Мои родные не знают, встречал ли кто-нибудь фашистов с хлебом-солью, как это было во Львове. Может, и была такая церемония. Потому что раньше официальной немецкой власти в городе появилась власть полицейская, из местных. Самая скотская и жестокая власть.
Первыми город потерял комсомольцев и коммунистов. Никаких массовых расстрелов – люди просто пропали, чтобы никогда уже не вернуться.
Потом наступила очередь евреев. И здесь немцам не пришлось напрягаться – за них все сделали местные, полицаи. Им ли было не знать своих соседей в классическом местечковом городке. Да и сами евреи не пытались сопротивляться. Нашивали желтые звезды и шли в гетто.
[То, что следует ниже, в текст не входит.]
/-- R362: a tick strobe of number t reaches an engine that runs; it is visible in CCLK 10 ns later. The strobe by which a WAIT under way
ends stays noted until the WAIT has ended. -/
def Core.engTick (c : Core) (n t : Nat) : Core :=
  let x := c.eng n
  let st := c.engState n
  let kept : Bool := match c.engAt n 3 with
    | some w => bits w 8 7 == 2 && (x.waitStrobe (bits w 3 0)).isSome
    | none => false
  if (st = 1 ∨ st = 2) ∧ kept = false then c.setEng n { x with tickSeen := some (t, c.now + 10) } else c

/-- SET (R361, R363). -/
def Core.runSet (c : Core) (n : Nat) : Core :=
  match c.engAt n 4 with
  | none => c
  | some w =>
    let x := setPins (c.reg (Reg.ENG_CFG n)) (c.engPins n).length w (c.eng n)
    ((c.setEng n x).cycles n 1).engNext n

/-- R359: the justified SR. -/
def justified (cfg sr fill : Nat) : Nat := if bit cfg 13 then sr / 2 ^ (32 - fill) else sr % 2 ^ fill

/-- MOVE (R361, R364). -/
def Core.runMove (c : Core) (n : Nat) : Core :=
  match c.engAt n 5 with
  | none => c
  | some w =>
    let x := c.eng n
    let cfg := c.reg (Reg.ENG_CFG n)
    match bits w 12 11 with
    | 0 =>
      if x.tx.isEmpty then c.engStall n false
      else ((c.setEng n { x with sr := x.tx.headD 0, tx := x.tx.drop 1, fill := 32 }).cycles n 1).engNext n
    | 1 =>
      if 4 ≤ x.rx.length then c.engStall n true
      else
        let v := if bit w 10 then justified cfg x.sr x.fill else x.sr
        ((c.setEng n { x with rx := x.rx ++ [v], fill := 0 }).cycles n 1).engNext n
    | 2 => ((c.setEng n { x with sr := c.reg (Reg.ENG_CMPR n), fill := 32 }).cycles n 1).engNext n
    | _ => ((c.setReg (Reg.ENG_CMPR n) x.sr).cycles n 1).engNext n

/-- CMP; `levels` are those of P0 to P7 (R361). -/
def Core.runCmp (c : Core) (n : Nat) (levels : BitVec 8) : Core :=
  match c.engAt n 6 with
  | none => c
  | some w =>
    let x := c.eng n
    let cmpr := c.reg (Reg.ENG_CMPR n)
    let eq : Bool := match bits w 12 11 with
      | 0 => x.sr == cmpr
      | 1 => justified (c.reg (Reg.ENG_CFG n)) x.sr x.fill == cmpr
      | 2 => levels.toNat == cmpr % 256
      | _ => atOrPast x.cnt cmpr
    ((c.setEng n { x with eq := eq }).cycles n 1).engNext n

/-- R373: a program record, at most one per engine per tick. -/
def Core.programRecord (c : Core) (n w : Nat) : Core :=
  let x := c.eng n
  if c.ev.limited.contains (0x400 + n, 0x10) then
    (c.setReg (Reg.ENG_FLAGS n) (setBit (c.reg (Reg.ENG_FLAGS n)) 3 true)).inc (Reg.ENG_CNT_EV_DROP n)
  else
    ({ c with ev := { c.ev with limited := (0x400 + n, 0x10) :: c.ev.limited } }).engEvent n (0x10 + w % 16)
      (bits w 10 9) (x.sr + x.fill * 2 ^ 32 + x.pc * 2 ^ 38)

/-- ENG_EVENT: the EVENT instruction (R361, R373). -/
def Core.runEvent (c : Core) (n : Nat) : Core :=
  match c.engAt n 7 with
  | none => c
  | some w =>
    let c := if bit w 11 then c else c.programRecord n w
    let c := (c.cycles n 1).engNext n
    if bit w 12 ∧ (c.eng n).eq ∧ c.engState n = 1 then c.engNext n else c

/-- ENG_STALL_END: after `k` stalled cycles the word or the room is there and the instruction goes on (R364). -/
def Core.stallEnd (c : Core) (n k : Nat) (ins : BitVec 32) : Core :=
  let x := c.eng n
  if c.engState n ≠ 3 ∨ ¬ c.fieldRuns then c
  else
    let c := c.cycles n k
    if (if x.overrun then Nat.ble 4 x.rx.length else x.tx.isEmpty) then c
    else
      let c := c.setEngState n 1
      match fieldAt (c.blob (Reg.ENG_PROG n)) (2 * x.pc) 2 / 2 ^ 13 with
      | 0 => c.runShiftOut n
      | 1 => c.runShiftIn n ins
      | _ => (c.setEng n { c.eng n with overrun := false }).runMove n

/-! Data registers (R365 to R368). -/

/-- Item f writes the words bs to TX_DATA: it is verified, then its words enter together (R366). Gives its status of R431: CHECK
(3) when it fails, FULL (6) when the queue has no room. -/
def Core.engItem (c : Core) (n : Nat) (f : Frame) (bs : Bytes) : Nat × Core :=
  let (ok, c) := c.egress 0x07 n Reg.CNT_EGRESS_ENGINE f
  let x := c.eng n
  let words := (List.range (bs.length / 4)).map (fun i => fieldAt bs (4 * i) 4)
  if !ok then (3, c)
  else if 4 < x.tx.length + words.length then
    (6, (c.setReg (Reg.ENG_FLAGS n) (setBit (c.reg (Reg.ENG_FLAGS n)) 4 true)).inc (Reg.ENG_CNT_TX_REFUSED n))
  else (0, c.setEng n { x with tx := x.tx ++ words })

/-- A TX_DATA write burst, made into an item (R366). -/
def Core.engTx (c : Core) (n : Nat) (bs : Bytes) : Option Bytes × Core :=
  if bs.length % 4 ≠ 0 ∨ bs.length = 0 ∨ 16 < bs.length then (none, c)
  else
    let a := c.homeAddr
    let f : Frame := ({ kind := 0, cls := 7, dst := a, src := a, okey := c.originKey, tick := c.tick, payload := bs } : Frame).seal
    let (st, c) := c.engItem n f bs
    (if st = 0 then some [] else none, c)

/-- A read of RX_POP or RX_PEEK (R365, R367). -/
def Core.engRx (c : Core) (n : Nat) (pop : Bool) : Option Bytes × Core :=
  let x := c.eng n
  match x.rx with
  | [] => (none, c.inc (Reg.ENG_CNT_RX_EMPTY n))
  | v :: rest => (some (leBytes 4 v), if pop then c.setEng n { x with rx := rest } else c)

/-- A change waits for a wrap. -/
def Engine.pending (x : Engine) : Bool := x.pendProg.isSome || x.pendWrap.isSome || x.pendDiv.isSome

/-- The STATUS word (R368). -/
def Core.engStatus (c : Core) (n : Nat) : Nat :=
  let x := c.eng n
  x.tx.length + x.rx.length * 2 ^ 4 + c.engState n * 2 ^ 8 + x.pc * 2 ^ 16 + x.fill * 2 ^ 24 + b2n x.eq * 2 ^ 30
    + b2n x.pending * 2 ^ 31 + c.reg (Reg.ENG_FLAGS n) * 2 ^ 32

/-- An answer of the engine's data registers. -/
def Core.engAnswer (n : Nat) (r : Option Bytes × Core) : Core := r.2.setEng n { r.2.eng n with port := r.1 }

/-- TX_DATA. -/
def Core.engTxData (c : Core) (n : Nat) (bs : Bytes) : Core := Core.engAnswer n (c.engTx n bs)

/-- ENG_RX_POP. -/
def Core.engRxPop (c : Core) (n : Nat) : Core := Core.engAnswer n (c.engRx n true)

/-- RX_PEEK. -/
def Core.engRxPeek (c : Core) (n : Nat) : Core := Core.engAnswer n (c.engRx n false)

/-! Changing a program (R358, R359, R370, R371). -/

/-- The engine is STOPPED or DONE, so a change is in force for the next START. -/
def Core.engIdle (c : Core) (n : Nat) : Bool := c.engState n == 0 || c.engState n == 4 || c.engState n == 5

/-- ENG_PROG. -/
def Core.engProg (c : Core) (n : Nat) (b : Bytes) : Nat × Core :=
  if !progOk b then (0x0B, c)
  else if c.engIdle n then (0, (c.setBlob (Reg.ENG_PROG n) b).setEng n { c.eng n with pendProg := none })
  else (0, c.setEng n { c.eng n with pendProg := some b })

/-- ENG_WRAP: RANGE for WRAP_BOTTOM above WRAP_TOP or PASSES above 1,023 (R358). Reserved bits read as 0. -/
def Core.engWrap (c : Core) (n v : Nat) : Nat × Core :=
  let w := Nat.land v 0x3FF03FF
  if bits v 9 5 < bits v 4 0 ∨ 1023 < bits v 31 16 then (0x0B, c)
  else if c.engIdle n then (0, (c.setReg (Reg.ENG_WRAP n) w).setEng n { c.eng n with pendWrap := none })
  else (0, c.setEng n { c.eng n with pendWrap := some w })

/-- ENG_DIV: RANGE for INT 0 (R356). -/
def Core.engDiv (c : Core) (n v : Nat) : Nat × Core :=
  let w := v % 2 ^ 24
  if bits v 15 0 = 0 then (0x0B, c)
  else if c.engIdle n then (0, (c.setReg (Reg.ENG_DIV n) w).setEng n { c.eng n with pendDiv := none })
  else (0, c.setEng n { c.eng n with pendDiv := some w })

/-- ENG_PROG_FORCE (R371). -/
def Core.engForce (c : Core) (n : Nat) (b : Bytes) : Nat × Core :=
  if !progOk b then (0x0B, c)
  else
    let st := c.engState n
    let from_ := c.engCycleStart n
    let (made, c) := c.engPartial n
    let x := c.eng n
    let op := fieldAt (c.blob (Reg.ENG_PROG n)) (2 * x.pc) 2 / 2 ^ 13
    let running : Bool := st == 1 || st == 2 || st == 3
    let cfg := c.reg (Reg.ENG_CFG n)
    let shifting : Bool := running && Nat.blt op 2
    let c := if shifting then
        ((c.setReg (Reg.ENG_FLAGS n) (setBit (c.reg (Reg.ENG_FLAGS n)) 2 true)).setEng n { x with since := from_ }).engEventOnce n 3 0 made
      else c
    let x := if shifting then { x with sr := 0, fill := 0,
                                       levels := if bit cfg 11 then setLevel x.levels (bits cfg 8 6) (bit cfg 12) else x.levels }
      else x
    let c := (c.setEng n { x with pendProg := some b, bitsDone := 0, overrun := false, tickSeen := none }).install n
    let c := c.inc (Reg.ENG_CNT_FORCE n)
    if running then
      (0, (c.setEng n { c.eng n with acc := 0, since := c.now, pc := bits (c.reg (Reg.ENG_WRAP n)) 4 0 }).setEngState n 1)
    else (0, c)

/-- R353: ENG_PINS, ENG_CFG and ENG_DIR_INIT are written only while STOPPED. -/
def Core.engSetting (c : Core) (n key v : Nat) : Nat × Core :=
  if key = Reg.ENG_PINS n ∧ 47 < bits v 5 0 + bits v 8 6 then (0x0B, c)
  else if c.engState n ≠ 0 then (0x11, c)
  else (0, c.setReg key v)

/-! Safe state (R372). -/

/-- At the next strobe at least 10 ns later each group pin takes its ENG_SAFE setting (R33). -/
def Core.engSafeStrobe (c : Core) (n : Nat) : Core :=
  let x := c.eng n
  if x.safeDue && !(c.fc.safe && Nat.blt c.now (c.fc.safeAt + 10)) then
    let v := c.safeValue (Reg.ENG_SAFE n)
    c.setEng n { x with safeDue := c.safeLate (Reg.ENG_SAFE n), levels := v % 256, dirs := 255 - v / 256 % 256 }
  else c

end Sys2Proof.Machine
end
Сейчас много говорят о том, что люди просто не ведали, что идут на верную смерть. Фигня. Они знали и шли на заклание. Но некоторые, самые отчаянные, пытались спасти детей.
Я знаю двоих таких – детей, которым повезло. Соседка Теофила Борисовна. Ее, десятилетнюю, приютила в селе Березовичи украинская семья. Всю войну девчонку брили наголо – немцы боялись тифа.
У девочек был шанс, у обрезанных мальчиков – никакого. Немцы и полицаи сдирали штаны с каждого подозрительного ребенка. Но повезло нашему врачу-инфекционисту Анатолию Петровичу. Как его зовут на самом деле – никто не знает. Новорожденного младенца еврейка умудрилась бросить под забор, когда ее с толпой соплеменников вели в гетто. Мальчика подобрала, выходила, усыновила украинская мама. С риском для жизни – своей и своих детей.
Я не понимаю, как этот малыш остался цел – не сомневаюсь, что уже в год его нельзя было спутать со славянином. Он потом, уже взрослым, спрашивал у приемной матери – как за три с половиной года никто не догадался?
«Очi в тебе блакитнi, волосся русяве», - объясняла мама.
А я думаю, его просто обрезать не успели.
Когда немцы провели еврейскую зачистку, полицаям оставалось выловить последних, случайных. Полицаи не церемонились – расстреливали на месте. Или показательно – на площади, на глазах у всего города.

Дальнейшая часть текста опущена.